The Global Vipassana Pagoda is a Meditation dome hall with a capacity to seat around 8,000 Vipassana meditators (the largest such meditation hall in the world) near Gorai, north-west of Mumbai, Maharashtra, India. The pagoda was inaugurated by Pratibha Patil,  then President of India, on 8 February 2009. It is  built on donated land on a peninsula between Gorai creek and the Arabian Sea. The pagoda is to serve as a monument of peace and harmony. The Global Vipassana Pagoda has been built out of gratitude to Sayagyi U Ba Khin (1899 - 1971), Vipassana teacher and the first Accountant-General of Independent Burma, who was instrumental in Vipassana returning to India, the country of its origin.

Built entirely through voluntary donations, the purpose of the Global Vipassana Pagoda is to: 
1) Share information about Vipassana   

2) spread information on Gotama the Buddha and his teachings. 

Vipassanā is the practical quintessence of the universal, non-sectarian teachings of the Buddha.

Its traditional Burmese design is an expression of gratitude towards the country of Myanmar for preserving the practice of Vipassana. The shape of the pagoda is a copy of the Shwedagon Pagoda (Golden Pagoda) in Yangon, Myanmar. It was built combining ancient Indian and modern technology to enable it to last for a thousand years.

Description
The center of the Global Vipassana Pagoda contains the world's largest stone dome built without any supporting pillars. The height of the dome is approximately 29 meters, while the height of the building is 99.06 meters, which is twice the size of the previously largest hollow stone monument in the world, the Gol Gumbaz Dome in Bijapur, India. The external diameter of the largest section of the dome is 97.46 m and the shorter sections are 94.82m. The internal diameter is 85.15 m. The inside of the pagoda is hollow and serves as a very large meditation hall with an area covering more than 6000 m2 (65,000 ft2). The massive inner dome seats over 8000 people enabling them to practice the non-sectarian Vipassana meditation as taught by S. N. Goenka and now being practiced in over 100 countries. An inaugural one-day meditation course was held at the pagoda on 21 December 2008, with Goenka in attendance as the teacher.
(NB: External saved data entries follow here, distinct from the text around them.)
/-- A queued job may start: no earlier card of the Grove holds it back. -/
def jobAdmitted (s : State) (j : Job) : Bool :=
  j.st == .queued && s.gv.jobs.all (fun i => !holdsBack i j) && !releaseWaits s j

/-! ## Reading and writing by a running job (R142, R143, R383) -/

/-- What a running job meets: a translation fault, a memory error, an index outside its table, or a wait. -/
inductive JobErr where
  | xlate (f : FaultInfo)
  | mem
  | foot
  | wait
  deriving DecidableEq, Repr

/-- What a running job reads or locates: the answer, or what it meets; the reads that it has made at home stay made in either case
(R500, R514). -/
abbrev JobM (α : Type) := Except (JobErr × State) α

/-- The card of an accepted job. -/
def jobCard (j : Job) : Card :=
  { op := j.op, w0 := j.cw0.toNat, w1 := j.cw1.toNat, w2 := j.cw2.toNat, w3 := j.cw3.toNat, fs := j.fmtS, fd := j.fmtD,
    members := bits j.peer.toNat 5 0 + 1 }

/-- The lines of home that a job's read of bytes [o, o + n) of a page run wants, whose first byte a lies at pa. -/
def wantLines (a pa o n : Nat) : List Nat :=
  ((List.range n).map (fun i => (if pathOf a = 3 then viewSource (a + o + i) (pa + o + i) else pa + o + i) / 128)).eraseDups

/-- The requests to home of a job's read of n bytes of one page: one for each line, and on path 0x3 one fetch of the whole
tile for each 128-byte part (R501). -/
def askPart (sp : Space) (a pa n : Nat) (s : State) : State :=
  if sp = .host then s
  else (lineSegs pa n (n / 128 + 2)).foldl (fun s g =>
    if pathOf a = 3 then askLines false (g.1 / 2048 * 16) 16 (wantLines a pa (g.1 - pa) g.2) s
    else askLines false (g.1 / 128) 1 [g.1 / 128] s) s

/-- The places of a flat range, page by page; path 0x3 reads the view (R112), and what is read is asked for at home. A place
is a space (0 device, 1 host, 2 scratchpad) and an address in it. A walk that meets an uncorrectable entry is a memory error of the
job (DESIGN CHOICE, notes/assumptions/90.md). -/
def flatPlaces (k : AKind) (j : Job) (part : Nat) : List (Nat × Nat) → State → JobM (List (Nat × Nat) × State)
  | [], s => .ok ([], s)
  | (a, n) :: r, s =>
    if walkWaits k j.asid j.level part a s then .error (.wait, s)
    else
    match translate k j.asid j.level part a s with
    | (.error f, u) => .error (if f.code = .memUe then .mem else .xlate f, u)
    | (.ok (sp, pa, _), s) => do
      let here := (List.range n).map (fun i =>
        if pathOf a = 3 then (0, viewSource (a + i) (pa + i)) else ((if sp = .host then 1 else 0), pa + i))
      let (rest, s) ← flatPlaces k j part r (if k == .st then s else askPart sp a pa n s)
      return (here ++ rest, s)

/-- The places of the bytes of a region. -/
def locPlaces (j : Job) (l : JLoc) (s : State) : JobM (List (Nat × Nat) × State) :=
  if l.kind then
    let h := handleOf s (l.base % 256)
    .ok ((List.range l.len).map (fun i => (2, spadKey h (bits l.base 47 8 + l.off + i))), s)
  else
    let a := l.base + l.off
    flatPlaces (if l.amo then .amo else if l.wr then .st else .ld) j (launchOf s j.launch).part (pageSegs a l.len (l.len / 65536 + 2)) s

/-- The places of several regions one after another. -/
def locsPlaces (j : Job) : List JLoc → State → JobM (List (Nat × Nat) × State)
  | [], s => .ok ([], s)
  | l :: r, s => do
    let (p, s) ← locPlaces j l s
    let (ps, s) ← locsPlaces j r s
    return (p ++ ps, s)

/-- The byte at a place. -/
def placeByte (s : State) (p : Nat × Nat) : Byte :=
  if p.1 = 0 then devByte s p.2 else if p.1 = 1 then hostByte s p.2 else rget 0 s.gv.spad p.2

/-- The device lines of places. -/
def placeLines (ps : List (Nat × Nat)) : List Nat := ((ps.filter (fun p => p.1 == 0)).map (fun p => p.2 / 128)).eraseDups

/-- The bytes at places, or a memory error (R385, R502); the job waits for a bank that holds accesses back (R505, R506). -/
def readPlaces (s : State) (ps : List (Nat × Nat)) : JobM (List Byte) :=
  let ls := placeLines ps
  if ls.any (fun l => heldIn s .dev (128 * l) 128) then .error (.wait, s)
  else if ls.any (fun l => ueIn s .dev (128 * l) 128) then .error (.mem, s)
  else .ok (ps.map (placeByte s))

/-- The bytes of regions read. -/
def readLocs (j : Job) (ls : List JLoc) (s : State) : JobM (List Byte × State) := do
  let (ps, s) ← locsPlaces j ls s
  let bs ← readPlaces s ps
  return (bs, s)

/-- One byte written at a place; spaces 4 to 6 are 0 to 2 with the high nibble kept (R388). -/
def putPlace (s : State) (o : Nat × Nat × Byte) : State :=
  let sp := o.1 % 4
  let v := if o.1 ≥ 4 then (placeByte s (sp, o.2.1) &&& 0xF0) ||| (o.2.2 &&& 0x0F) else o.2.2
  if sp = 0 then putByte s .dev o.2.1 v
  else if sp = 1 then putByte s .host o.2.1 v
  else modGv s (fun g => { g with spad := rset 0 g.spad o.2.1 v })

/-- Bytes written at their places; a device line written whole is correctable again (R502). -/
def putPlaces (outs : List (Nat × Nat × Byte)) (s : State) : State :=
  let s := { s with ue := s.ue.filter (fun l => !(List.range 128).all (fun i => outs.any (fun o => o.1 == 0 && o.2.1 == 128 * l + i))) }
  outs.foldl putPlace s

/-- Places with the bytes they receive. -/
def outsOf (ps : List (Nat × Nat)) (bs : List Byte) : List (Nat × Nat × Byte) := (ps.zip bs).map (fun x => (x.1.1, x.1.2, x.2))

/-! ## What each job computes (R386 to R390) -/

/-- The indices of a card. -/
def indices (bs : List Byte) (n : Nat) : List Int := (List.range n).map (fun e => sextI (leNat ((bs.drop (4 * e)).take 4)) 32)

/-- The index pairs (e, x) of the elements that are not skipped, or none: an index is at or above TLEN (R387). -/
def indexPairs (tlen : Nat) (xs : List Int) : Option (List (Nat × Nat)) :=
  if xs.any (fun x => decide (x ≥ (tlen : Int))) then none
  else some (((List.range xs.length).zip xs).filterMap (fun p => if p.2 < 0 then none else some (p.1, p.2.toNat)))

/-- Element i of es items. -/
def elemAt (es : Nat) (xs : List α) (i : Nat) : List α := (xs.drop (es * i)).take es

/-- The number in bytes es × e of a byte string. -/
def numAt (es : Nat) (bs : List Byte) (e : Nat) : Nat := leNat (elemAt es bs e)

/-- XCONV's elements: codes and flags (R388). -/
def convElems (k : Card) (bs : List Byte) : List (Nat × Nat) :=
  let st := tyOfCode (fun _ => k.fs) k.st
  let dt := tyOfCode (fun _ => k.fd) k.typ
  (List.range k.len).map (fun e =>
    cvtTo (payWidth st) dt (decT st (unitOf st.store (fun o => bs.getD o 0) e % 2 ^ st.width)))
where
  /-- The mantissa width of a type. -/
  payWidth : NTy → Nat
    | .flt f => f.M
    | .int _ _ => 0

/-- Codes packed at a storage width into places; an odd last nibble leaves the high half of its byte (R388). -/
def packOut (w : Nat) (vs : List Nat) (ps : List (Nat × Nat)) : List (Nat × Nat × Byte) :=
  if w = 4 then
    ((List.range ps.length).zip ps).map (fun x =>
      let lo := vs.getD (2 * x.1) 0
      if 2 * x.1 + 1 < vs.length then (x.2.1, x.2.2, BitVec.ofNat 8 (lo % 16 + vs.getD (2 * x.1 + 1) 0 % 16 * 16))
      else (x.2.1 + 4, x.2.2, BitVec.ofNat 8 (lo % 16)))
  else outsOf ps (vs.flatMap (natLe (w / 8)))
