/-- Table CL of R169, rows 0 to 31. -/
def tabCLPartA : List (Int × Int × Int × Int) := [
  (12055174, 1537073617, -762579159, 504445128),
  (35887675, 1513606844, -739472046, 481691714),
  (59359063, 1490845839, -717399502, 460286397),
  (82480119, 1468759234, -696300674, 440130796),
  (105261148, 1447317493, -676119121, 421135024),
  (127712004, 1426492781, -656802432, 403216841),
  (149842124, 1406258841, -638301885, 386300905),
  (171660541, 1386590885, -620572144, 370318110),
  (193175914, 1367465494, -603570977, 355204989),
  (214396548, 1348860521, -587259002, 340903185),
  (235330407, 1330755011, -571599468, 327358979),
  (255985140, 1313129117, -556558036, 314522864),
  (276368092, 1295964030, -542102601, 302349163),
  (296486323, 1279241914, -528203113, 290795692),
  (316346620, 1262945838, -514831424, 279823449),
  (335955515, 1247059727, -501961148, 269396339),
  (355319292, 1231568302, -489567524, 259480924),
  (374444004, 1216457034, -477627302, 250046195),
  (393335482, 1201712101, -466118633, 241063374),
  (411999347, 1187320339, -455020968, 232505724),
  (430441017, 1173269211, -444314967, 224348386),
  (448665721, 1159546764, -433982414, 216568222),
  (466678506, 1146141599, -424006141, 209143684),
  (484484242, 1133042838, -414369952, 202054681),
  (502087636, 1120240094, -405058565, 195282472),
  (519493235, 1107723445, -396057544, 188809556),
  (536705435, 1095483407, -387353249, 182619580),
  (553728485, 1083510910, -378932777, 176697251),
  (570566499, 1071797279, -370783924, 171028260),
  (587223455, 1060334206, -362895129, 165599203),
  (603703206, 1049113739, -355255446, 160397521),
  (620009483, 1038128254, -347854494, 155411432)]

/-- Table CL of R169, rows 32 to 63. -/
def tabCLPartB : List (Int × Int × Int × Int) := [
  (636145900, 1027370449, -340682429, 150629882),
  (652115959, 1016833316, -333729909, 146042490),
  (667923055, 1006510135, -326988064, 141639500),
  (683570481, 996394455, -320448468, 137411738),
  (699061430, 986480083, -314103111, 133350574),
  (714399001, 976761067, -307944376, 129447882),
  (729586201, 967231691, -301965016, 125696007),
  (744625951, 957886457, -296158132, 122087732),
  (759521085, 948720079, -290517154, 118616254),
  (774274358, 939727472, -285035821, 115275150),
  (788888448, 930903740, -279708166, 112058358),
  (803365955, 922244170, -274528497, 108960148),
  (817709409, 913744224, -269491384, 105975106),
  (831921271, 905399528, -264591643, 103098113),
  (846003931, 897205867, -259824323, 100324324),
  (859959719, 889159178, -255184697, 97649152),
  (873790901, 881255540, -250668243, 95068252),
  (887499680, 873491174, -246270639, 92577509),
  (901088206, 865862431, -241987754, 90173020),
  (914558569, 858365786, -237815629, 87851084),
  (927912807, 850997839, -233750480, 85608187),
  (941152905, 843755305, -229788679, 83440995),
  (954280797, 836635007, -225926753, 81346341),
  (967298370, 829633877, -222161373, 79321215),
  (980207461, 822748949, -218489347, 77362756),
  (993009864, 815977352, -214907615, 75468244),
  (1005707329, 809316313, -211413241, 73635088),
  (1018301561, 802763144, -208003406, 71860826),
  (1030794226, 796315247, -204675405, 70143111),
  (1043186948, 789970106, -201426641, 68479708),
  (1055481314, 783725283, -198254617, 66868487),
  (1067678873, 777578418, -195156936, 65307419)]

/-- Table CL of R169. -/
def tabCL : List (Int × Int × Int × Int) :=
  tabCLPartA ++ tabCLPartB

/-- c0 + c1 h + c2 h² + c3 h³ for h = n × 2^-k, as an exact integer in units of 2^-(30 + 3k). -/
def polyAt (c : Int × Int × Int × Int) (n : Int) (k : Nat) : Int :=
  c.1 * 2 ^ (3 * k) + c.2.1 * n * 2 ^ (2 * k) + c.2.2.1 * n ^ 2 * 2 ^ k + c.2.2.2 * n ^ 3

/-- A table row. -/
def tabRow (t : List (Int × Int × Int × Int)) (j : Nat) : Int × Int × Int × Int := t.getD j (0, 0, 0, 0)

/-- v × 2^e as an exact value; a zero is +0. -/
def dyX (v : Int) (e : Int) : XV := .fin (decide (v < 0)) v.natAbs e

/-- A finite non-zero value with its magnitude normalised: m = n × 2^-52 in [1, 2) scaled to n, and e (R168). -/
def decompose (m : Nat) (e : Int) : Nat × Int :=
  let l := m.log2
  (m * 2 ^ (52 - l), e + l)

/-- VRCP (R168, R170): code and flags. -/
def fRcp (c : Nat) : Nat × Nat :=
  match decF fFP32 c with
  | .nan _ _ => (quietCode fFP32 c, fNANIN)
  | .inf s => (signCode fFP32 s, 0)
  | .fin s m e =>
    if m = 0 then (infCode fFP32 s, fDZ)
    else
      let (n, x) := decompose m e
      if n = 2 ^ 52 then rne32 (.fin s 1 (-x))
      else
        let j := (n - 2 ^ 52) / 2 ^ 46
        let h : Int := (n : Int) - (2 ^ 52 + (2 * j + 1) * 2 ^ 45 : Nat)
        rne32 (.fin s (polyAt (tabRow tabCR j) h 52).natAbs (-x - 30 - 156))

/-- VRSQ (R168, R170). -/
def fRsq (c : Nat) : Nat × Nat :=
  match decF fFP32 c with
  | .nan _ _ => (quietCode fFP32 c, fNANIN)
  | .inf s => if s then (canonNan fFP32, fIV) else (0, 0)
  | .fin s m e =>
    if m = 0 then (infCode fFP32 s, fDZ)
    else if s then (canonNan fFP32, fIV)
    else
      let (n0, x) := decompose m e
      let odd := x % 2 == 1
      let n := if odd then 2 * n0 else n0
      let q : Int := if odd then (x - 1) / 2 else x / 2
      if n = 2 ^ 52 then rne32 (.fin false 1 (-q))
      else
        let lowHalf := decide (n < 2 ^ 53)
        let i := if lowHalf then (n - 2 ^ 52) / 2 ^ 46 else 64 + (n - 2 ^ 53) / 2 ^ 47
        let a := if lowHalf then 2 ^ 52 + (2 * i + 1) * 2 ^ 45 else 2 ^ 53 + (2 * (i - 64) + 1) * 2 ^ 46
        rne32 (dyX (polyAt (tabRow tabCQ i) ((n : Int) - (a : Nat)) 52) (-q - 30 - 156))

/-- VEXP2 (R168, R170). Above 2^10 in magnitude the result overflows or vanishes and the exact power is cut there. -/
def fExp2 (c : Nat) : Nat × Nat :=
  match decF fFP32 c with
  | .nan _ _ => (quietCode fFP32 c, fNANIN)
  | .inf s => (if s then 0 else infCode fFP32 false, 0)
  | .fin s m e =>
    if m = 0 then (0x3F800000, 0)
    else
      -- x = v × 2^-e' with e' at least 7, so that the segment midpoint is a multiple of the unit
      let k := max (-e).toNat 7
      let v := scaleTo s m e (-(k : Int))
      let n := v / (2 ^ k : Nat)
      let t := v % (2 ^ k : Nat)
      if n > 200 then (infCode fFP32 false, fOF ||| fNX)
      else if n < -400 then (0, fUF ||| fNX)
      else if t = 0 then rne32 (.fin false 1 n)
      else
        let j := (t * 64 / (2 ^ k : Nat)).toNat
        let h : Int := t - ((2 * j + 1) * 2 ^ (k - 7) : Nat)
        rne32 (dyX (polyAt (tabRow tabCE j) h k) (n - 30 - 3 * k))

/-- VLOG2 (R168, R170). -/
def fLog2 (c : Nat) : Nat × Nat :=
  match decF fFP32 c with
  | .nan _ _ => (quietCode fFP32 c, fNANIN)
  | .inf s => if s then (canonNan fFP32, fIV) else (infCode fFP32 false, 0)
  | .fin s m e =>
    if m = 0 then (infCode fFP32 true, fDZ)
    else if s then (canonNan fFP32, fIV)
    else
      let (n, x) := decompose m e
      if n = 2 ^ 52 then rne32 (dyX x 0)
      else
        let j := (n - 2 ^ 52) / 2 ^ 46
        let h : Int := (n : Int) - (2 ^ 52 + (2 * j + 1) * 2 ^ 45 : Nat)
        rne32 (dyX (x * 2 ^ 186 + polyAt (tabRow tabCL j) h 52) (-186))

end Sys2Proof.Machine
end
Ten-day vipassana meditation courses are held free of charge at the Dhamma Pattana meditation center that is part of the Global Vipassana Pagoda complex.

Construction history

Timeline

Planning for the construction of the Global Vipassana Pagoda began in 1997, while actual building work started in 2000.
The pagoda consists of three sub-domes. The first and largest dome was completed in October 2006 when bone relics of Gotama Buddha were enshrined in the central locking stone of the dome on 29 October 2006, making it the world's largest structure containing relics of the Buddha. The relics were originally found in the stupa at Bhattiprolu, Guntur district, Andhra Pradesh, South India. They have been donated by the Mahabodhi Society of India and the prime minister of Sri Lanka to be kept at the Global Vipassana Pagoda. The second and third domes sit atop the first dome. Construction of the third dome was structurally completed on 21 November 2008.

The Global Vipassana Pagoda complex is an evolving construction. A museum depicts the historical life and non-sectarian teaching of Gotama the Buddha. The Global Vipassana Pagoda's educational displays communicate the Buddha's teaching of the universal practice of Vipassana as a path towards real happiness.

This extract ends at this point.